A “meh” plot over the years

ggplot(staff_long, aes(x = percentage, y = year, fill = faculty_type)) +
  geom_col()

More improvement

staff_long %>%
  mutate( 
    part_time = if_else(faculty_type == "Part-Time Faculty",
                        "Part-Time Faculty", "Other Faculty"),
    year = as.numeric(year)) %>% 
  ggplot(
    aes(x = year, y = percentage/100, group = faculty_type, color = part_time)) +
  geom_line() +
  scale_color_manual(values = c("gray", "red")) + 
  scale_y_continuous(labels = label_percent(accuracy = 1)) + 
  theme_minimal() +
  labs(
    title = "Instructional staff employment trends",
    x = "Year", y = "Percentage", color = NULL) +
  theme(legend.position = "bottom")

All that just to show one helpful function

Now we can move onto the other functions mentioned:

Data manipulation

pivot_longer() and pivot_wider()
rename()
mutate()
filter()
select()

Summarizing data

tbl_summary()
group_by()
summarize()
across()

Let’s look back at the `dds.discr` dataset that I briefly used last class

We will load the data (This is a special case! dds.discr is a built-in R dataset)

data("dds.discr")

Now, let’s take a glimpse at the dataset:

glimpse(dds.discr)

Rows: 1,000
Columns: 6
$ id           <int> 10210, 10409, 10486, 10538, 10568, 10690, 10711, 10778, 1…
$ age.cohort   <fct> 13-17, 22-50, 0-5, 18-21, 13-17, 13-17, 13-17, 13-17, 13-…
$ age          <int> 17, 37, 3, 19, 13, 15, 13, 17, 14, 13, 13, 14, 15, 17, 20…
$ gender       <fct> Female, Male, Male, Female, Male, Female, Female, Male, F…
$ expenditures <int> 2113, 41924, 1454, 6400, 4412, 4566, 3915, 3873, 5021, 28…
$ ethnicity    <fct> White not Hispanic, White not Hispanic, Hispanic, Hispani…

`rename()`: one of the first things I usually do

I notice that two variables have values that don’t necessarily match the variable name
- Female and male are not genders
- “White not Hispanic” combines race and ethnicity into one category

I want to rename gender to SAB (sex assigned at birth) and rename ethnicity to R_E (race and ethnicity)
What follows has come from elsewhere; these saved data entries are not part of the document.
-- ==== Sys2Proof/Machine/State.lean ====
section
/-! DEFINITION. The state of the K9 as plain data, and the state after reset. Each field's comment
gives its width or shape, the rule that names it and its value at reset; INVENTORY.md repeats them.
Instants marked "mono" count on the step-free count of the time base (R143) in 2^-16 ns; instants
marked "tb" are stepped time (R139) in the same unit. Bracketed numbers name notes/assumptions. -/
namespace Sys2Proof.Machine

/-- Sparse bytes in one canonical form: addresses strictly rising, no zero byte listed. An unlisted
address reads as zero [2]. -/
abbrev Mem := List Host.Cell

/-- A value and its complement half (R419), with the mark that a half reads uncorrectable (R421). -/
structure Comp where
  v : W64
  c : W64
  ue : Bool
deriving DecidableEq, Repr

/-- A stamp (R139): stepped time in 2^-16 ns and the source tag of Table 4.10. -/
structure Stamp where
  t : Nat
  tag : Nat
deriving DecidableEq, Repr

/-- An event record (Table 3.11). -/
structure Event where
  at' : Stamp
  ev : Nat
  detail : Nat
  handle : W64
deriving DecidableEq, Repr

/-- What the K9 gives to the outside. -/
inductive Output where
  | dma (fn addr : Nat) (bytes : List Byte)
  | fetch (fn addr : Nat)
  | completion (fn qid addr cid sqHead status r0 r1 : Nat) (phase rbuf : Bool)
  | msix (fn vector : Nat) (addr data : Nat)
  | read (v : Nat)
  | bar4 (bytes : List Byte)
  | poisonedTlp
  | pin (name : String) (high : Bool)
  | vid (code : Nat)
  | eth (port : Nat) (what : String) (bytes : List Byte)
  | pmeToAck
  | trellis (port : Nat) (what : String)
  | spiStart (ctrl cs : Nat)
  | sideband (v : Nat)
deriving DecidableEq, Repr

/-! ### Host link, queues, callboard (02) -/

/-- One MSI-X table entry that differs from its value at reset (R551). -/
structure MsixEntry where
  vector : Nat
  addr : Nat
  data : Nat
  masked : Bool
  pending : Bool
deriving DecidableEq, Repr

/-- A base pair of queue zero (R37, R578). -/
structure RwpPair where
  pair : Comp          -- value and complement halves, 64 bits each; 02 R37; 0 and all ones
  committed : Bool     -- committed by R37; 02 R578; false
deriving DecidableEq, Repr

/-- What of R37 stands between two writes. -/
structure RwpHold where
  value : Option (Bool × W64)         -- pending value half (true: CQ base); 02 R37; none
  low : Option (Bool × Bool × W32)    -- low word waiting for its high word (CQ?, complement half?); 02 R37; none
deriving DecidableEq, Repr

/-- One PCIe function (R25, R29). -/
structure Fn where
  enabled : Bool       -- function presented (virtual: VF Enable); 02 R29; physical true, virtual false
  busMaster : Bool     -- Bus Master Enable; 02 R577; false
  msixEn : Bool        -- MSI-X Enable; 02 R577; false
  msixMask : Bool      -- MSI-X Function Mask; 02 R58; false
  grant : Nat          -- QZ_GRANT [16:0]; 02 R29; physical 65,536, virtual 0
  sq : RwpPair         -- QZ_SQ_BASE and its complement; 02 R37; 0, all ones
  cq : RwpPair         -- QZ_CQ_BASE and its complement; 02 R37; 0, all ones
  hold : RwpHold       -- pending half and low word; 02 R37; none
  sqDepthM1 : Nat      -- QZ_DEPTH [15:0]; 02 R38; 0x003F
  cqDepthM1 : Nat      -- QZ_DEPTH [31:16]; 02 R38; 0x003F
  enable : Bool        -- QZ_CTRL ENABLE; 02 R38; false
  intEn : Bool         -- QZ_CTRL INT_EN; 02 R39; false
  vector : Nat         -- QZ_CTRL VECTOR, 11 bits; 02 R38; 0
  dbRefused : Nat      -- QZ_DB_REFUSED, 32 bits saturating; 02 R52; 0
  dbQueue : Nat        -- QZ_DB_LAST QUEUE, 16 bits; 02 R52; 0
  dbReason : Nat       -- QZ_DB_LAST REASON, 4 bits; 02 R52; 0
  msix : List MsixEntry -- MSI-X table and pending bits, entries that are not all zero and masked; 17 R551; empty (every entry zero, masked)
  held : List Output   -- completions and messages held while Bus Master Enable is clear; 02 R577; empty
deriving DecidableEq, Repr
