/-- floor(log2 (num / den)) of a positive rational. -/
def ratLog2 (num den : Nat) : Int :=
  let a : Int := (Nat.log2 num : Int) - (Nat.log2 den : Int)
  let ge := if 0 ≤ a then decide (den * 2 ^ a.toNat ≤ num) else decide (den ≤ num * 2 ^ (-a).toNat)
  if ge then a else a - 1

/-- The quotient a / b rounded to an integer (R278). -/
def roundDiv (mode : Rnd) (neg : Bool) (a b : Nat) : Nat :=
  let q := a / b
  let r := a % b
  let up := match mode with
    | .nearest => decide (b < 2 * r) || (decide (2 * r = b) && q % 2 == 1)
    | .zero => false
    | .down => neg && decide (0 < r)
    | .up => !neg && decide (0 < r)
  if up then q + 1 else q

/-- The magnitude code nearest to num / den in a format without an upper bound on its exponent. -/
def fpRoundMag (f : FpFmt) (mode : Rnd) (neg : Bool) (num den : Nat) : Nat :=
  if num = 0 then 0 else
  let emin : Int := 1 - (f.bias : Int)
  let e := max (ratLog2 num den) emin
  let q : Int := e - (f.frac : Int)
  let n := if 0 ≤ q then roundDiv mode neg num (den * 2 ^ q.toNat)
    else roundDiv mode neg (num * 2 ^ (-q).toNat) den
  -- the codes rise with the values, so a carry in n moves into the exponent field by itself
  if n < 2 ^ f.frac then n else ((e + (f.bias : Int)).toNat * 2 ^ f.frac) + (n - 2 ^ f.frac)

/-- The code of a value in a format: rounded by R278, saturated by R279 or overflowing to infinity
where the format has one and `toInf` says so, NaN by R271 and R280. -/
def fpEncode (f : FpFmt) (mode : Rnd) (toInf : Bool) (v : Fp) : Nat :=
  let sign (neg : Bool) (c : Nat) : Nat := if neg then c + 2 ^ (f.expBits + f.frac) else c
  let big (neg : Bool) : Nat :=
    sign neg (if f.kind = .ieee ∧ toInf then f.maxCode + 1 else f.maxCode)
  match v with
  | .nan => f.nan
  | .inf neg => sign neg (if f.kind = .ieee then f.maxCode + 1 else f.maxCode)
  | .fin neg num den =>
    let c := fpRoundMag f mode neg num den
    if f.maxCode < c then big neg else sign neg c

/-- A value rounded to nearest even, overflowing to infinity, as IEEE 754 arithmetic does (R285). -/
def fpIeee (f : FpFmt) (v : Fp) : Nat := fpEncode f .nearest true v

/-- The exact negative. -/
def fpNeg : Fp → Fp
  | .nan => .nan
  | .inf n => .inf !n
  | .fin n a b => .fin (!n) a b

/-- The exact sum (R277, R285, R286); invalid operations give NaN. -/
def fpAdd : Fp → Fp → Fp
  | .nan, _ => .nan
  | _, .nan => .nan
  | .inf a, .inf b => if a = b then .inf a else .nan
  | .inf a, _ => .inf a
  | _, .inf b => .inf b
  | .fin s a b, .fin t c d =>
    let x := a * d
    let y := c * b
    if s = t then .fin s (x + y) (b * d)
    else if y < x then .fin s (x - y) (b * d)
    else if x < y then .fin t (y - x) (b * d)
    else .fin false 0 1

/-- The exact product. -/
def fpMul : Fp → Fp → Fp
  | .nan, _ => .nan
  | _, .nan => .nan
  | .inf a, .inf b => .inf (a != b)
  | .inf a, .fin t c _ => if c = 0 then .nan else .inf (a != t)
  | .fin s a _, .inf b => if a = 0 then .nan else .inf (s != b)
  | .fin s a b, .fin t c d => .fin (s != t) (a * c) (b * d)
dds.discr1 = dds.discr %>% 
  rename(SAB = gender, 
         R_E = ethnicity)

glimpse(dds.discr1)

Rows: 1,000
Columns: 6
$ id           <int> 10210, 10409, 10486, 10538, 10568, 10690, 10711, 10778, 1…
$ age.cohort   <fct> 13-17, 22-50, 0-5, 18-21, 13-17, 13-17, 13-17, 13-17, 13-…
$ age          <int> 17, 37, 3, 19, 13, 15, 13, 17, 14, 13, 13, 14, 15, 17, 20…
$ SAB          <fct> Female, Male, Male, Female, Male, Female, Female, Male, F…
$ expenditures <int> 2113, 41924, 1454, 6400, 4412, 4566, 3915, 3873, 5021, 28…
$ R_E          <fct> White not Hispanic, White not Hispanic, Hispanic, Hispani…
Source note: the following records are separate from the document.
-- ==== Sys2Proof/Machine/Streams.lean ====
section
/-! DEFINITION. Streams and low-rate channels (R112 to R138, R148 to R155, R581, R583): the commands
of group 0x01 and the encoder inputs. -/
namespace Sys2Proof.Machine

/-- Group 0x01 status codes (Table 4.14). -/
def stPortMode : Nat := 0x8101
def stPixelRate : Nat := 0x8102

/-! ### Formats and rates -/

/-- Bits per pixel on the link (Table 4.3). -/
def linkBits (format : Nat) : Nat := natAt [0, 8, 10, 12, 14, 16, 16, 24, 16] format

/-- Stored bytes per pixel (Table 4.3). -/
def pixBytes (format : Nat) : Nat := natAt [0, 1, 2, 2, 2, 2, 2, 3, 2] format

/-- The CSI-2 data type of a format; DEPTH16 takes the one that `DT` selects (Table 4.3, R581). -/
def csiType (format dt : Nat) : Nat :=
  if format = 8 then (if dt = 0 then 0x2E else dt)
  else natAt [0, 0x2A, 0x2B, 0x2C, 0x2D, 0x2E, 0x1E, 0x24] format

/-- The DT field in range (R581). -/
def dtOk (kind format dt : Nat) : Bool :=
  if kind = 0 ∧ format = 8 then dt == 0 || dt == 0x2E || (decide (0x30 ≤ dt) && decide (dt ≤ 0x37))
  else dt == 0

/-- A stream's period as the rate sums see it: one set by STREAM_SET_WINDOW counts at once (R155). -/
def ratePeriod (x : Stream) : Nat := x.newPeriod.getD x.period

/-- A sum of fractions, as numerator and denominator. -/
def ratSum : List (Nat × Nat) → Nat × Nat
  | [] => (0, 1)
  | (a, b) :: xs => let (c, d) := ratSum xs; (a * d + c * b, b * d)

/-- How far a sum of rates exceeds a limit, in units of `unit`, rounded up; 0 when it does not. -/
def excess (rates : List (Nat × Nat)) (limNum limDen unit : Nat) : Nat :=
  let (a, b) := ratSum rates
  ceilDiv (a * limDen - limNum * b) (b * limDen * unit)

/-- Width, height, period and format of a stream for the sums of R115 and R118. -/
structure RateOf where
  kind : Nat
  port : Nat
  area : Nat
  format : Nat
  period : Nat
deriving DecidableEq, Repr

/-- A stream's share of the rate sums. -/
def rateOf (x : Stream) : RateOf :=
  { kind := x.kind, port := x.port, area := x.width * x.height, format := x.format, period := ratePeriod x }

/-- The raw rate of a CSI-2 port in bits/s, as a fraction (R118). -/
def rawRate (cphy : Bool) (rate : Nat) : Nat × Nat :=
  if cphy then (rate * 1000000 * 3 * 16, 7) else (rate * 1000000 * 4, 1)

/-- R115, then R118: the pixel-rate refusal of a set of streams, if any. DESIGN CHOICE [211]. -/
def rateCheck (rs : List RateOf) (port : Option (Nat × Bool × Nat)) : Except Fail Unit := do
  let px := excess (rs.map fun r => (r.area * 1000000000, r.period)) 12000000000 1 1000
  need (px == 0) { st := stPixelRate, r0 := px, r1 := 0 }
  match port with
  | none => .ok ()
  | some (p, cphy, rate) =>
    let (n, d) := rawRate cphy rate
    let mine := rs.filter fun r => r.kind == 0 && r.port == p
    let ex := excess (mine.map fun r => (r.area * linkBits r.format * 1000000000, r.period))
      (n * 9) (d * 10) 1000000
    need (ex == 0) { st := stPixelRate, r0 := ex, r1 := 1 }

/-- Bytes of one ring buffer (R136). -/
def ringBuf (w h format : Nat) : Nat := roundUp (64 + w * h * pixBytes format) 4096

/-- The power domain of a stream's port: 90 encoder, 92 Ethernet, 93 and 94 CSI-2 (Table 14.4). -/
def portDomain (kind port : Nat) : Nat :=
  if kind = 0 then (if port < 8 then 93 else 94) else if kind = 4 then 90 else 92

/-! ### Opening (R112 to R125, R136, R581) -/

/-- The settings that STREAM_OPEN carries (Table 4.13). -/
structure OpenArgs where
  kind : Nat
  port : Nat
  vc : Nat
  format : Nat
  width : Nat
  height : Nat
  period : Nat
  ring : Nat
  phy : Nat
  laneRate : Nat
  udp : Nat
  source : Nat
  tickHz : Nat
  cal : Nat
  dt : Nat
  rsv : Nat
deriving DecidableEq, Repr

def openArgs (c : Ctx) : OpenArgs :=
  { kind := prm c 0 1, port := prm c 1 1, vc := prm c 2 1, format := prm c 3 1, width := prm c 4 2
    height := prm c 6 2, period := prm c 8 4, ring := prm c 12 1, phy := prm c 13 1
    laneRate := prm c 14 2, udp := prm c 16 2, source := prm c 18 2
    tickHz := if prm c 20 4 = 0 then 1000000000 else prm c 20 4, cal := prm c 24 8, dt := prm c 32 1
    rsv := prm c 33 7 }

/-- A value lies in a range. -/
def inR (lo x hi : Nat) : Bool := decide (lo ≤ x) && decide (x ≤ hi)

/-- Field ranges of STREAM_OPEN (Tables 4.1, 4.3, 4.13; R121, R581). -/
def openRange (a : OpenArgs) : Bool :=
  let low := decide (3 ≤ a.kind)
  decide (a.kind ≤ 4) && a.rsv == 0 && dtOk a.kind a.format a.dt && decide (a.phy < 4)
    && (if a.kind = 0 ∨ a.kind = 4 then decide (a.port ≤ 15) else decide (a.port ≤ 3))
    && (match a.kind with
        | 0 => decide (a.vc ≤ if a.phy.testBit 0 then 31 else 15)
        | 3 => decide (a.vc ≤ 63)
        | _ => a.vc == 0)
    && (if low then a.format == 0 && a.width == 0 && a.height == 0 && a.ring == 0
        else inR 1 a.format 8 && inR 1 a.width 8192 && inR 1 a.height 8192 && inR 2 a.ring 64)
    && (match a.kind with
        | 3 => a.period == 0
        | 4 => inR 62500 a.period 1000000000
        | _ => inR 1000000 a.period 1000000000)
    && (a.kind != 0 || inR 80 a.laneRate (if a.phy.testBit 0 then 6000 else 4500))
    && ((a.kind != 2 && a.kind != 3) || decide (1 ≤ a.source))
`mutate()`: constructing new variables from what you have

We’ve seen a couple examples for mutate() so far (mostly because its used so often!)
We haven’t seen an example where we make a new variable from two variables

I want to make a variable that is the ratio of expenditures over age

dds.discr2 = dds.discr1 %>%
  mutate(exp_to_age = expenditures/age)

glimpse(dds.discr2)

Rows: 1,000
Columns: 7
$ id           <int> 10210, 10409, 10486, 10538, 10568, 10690, 10711, 10778, 1…
$ age.cohort   <fct> 13-17, 22-50, 0-5, 18-21, 13-17, 13-17, 13-17, 13-17, 13-…
$ age          <int> 17, 37, 3, 19, 13, 15, 13, 17, 14, 13, 13, 14, 15, 17, 20…
$ SAB          <fct> Female, Male, Male, Female, Male, Female, Female, Male, F…
$ expenditures <int> 2113, 41924, 1454, 6400, 4412, 4566, 3915, 3873, 5021, 28…
$ R_E          <fct> White not Hispanic, White not Hispanic, Hispanic, Hispani…
$ exp_to_age   <dbl> 124.2941, 1133.0811, 484.6667, 336.8421, 339.3846, 304.40…

Poll Everywhere Question 4

`filter()`: keep rows that match a condition

What if I want to subset the data frame? (keep certain rows of observations)

I want to look at the data for people who between 50 and 60 years old

dds.discr3 = dds.discr2 %>%
  filter(age >= 50 & age <= 60)

glimpse(dds.discr3)

Rows: 23
Columns: 7
$ id           <int> 15970, 19412, 29506, 31658, 36123, 39287, 39672, 43455, 4…
$ age.cohort   <fct> 51+, 51+, 51+, 51+, 51+, 51+, 51+, 51+, 51+, 51+, 51+, 51…
$ age          <int> 51, 60, 56, 60, 59, 59, 54, 57, 52, 57, 55, 52, 59, 54, 5…
$ SAB          <fct> Female, Female, Female, Female, Male, Female, Female, Mal…
$ expenditures <int> 54267, 57702, 48215, 46873, 42739, 44734, 52833, 48363, 5…
$ R_E          <fct> White not Hispanic, White not Hispanic, White not Hispani…
$ exp_to_age   <dbl> 1064.0588, 961.7000, 860.9821, 781.2167, 724.3898, 758.20…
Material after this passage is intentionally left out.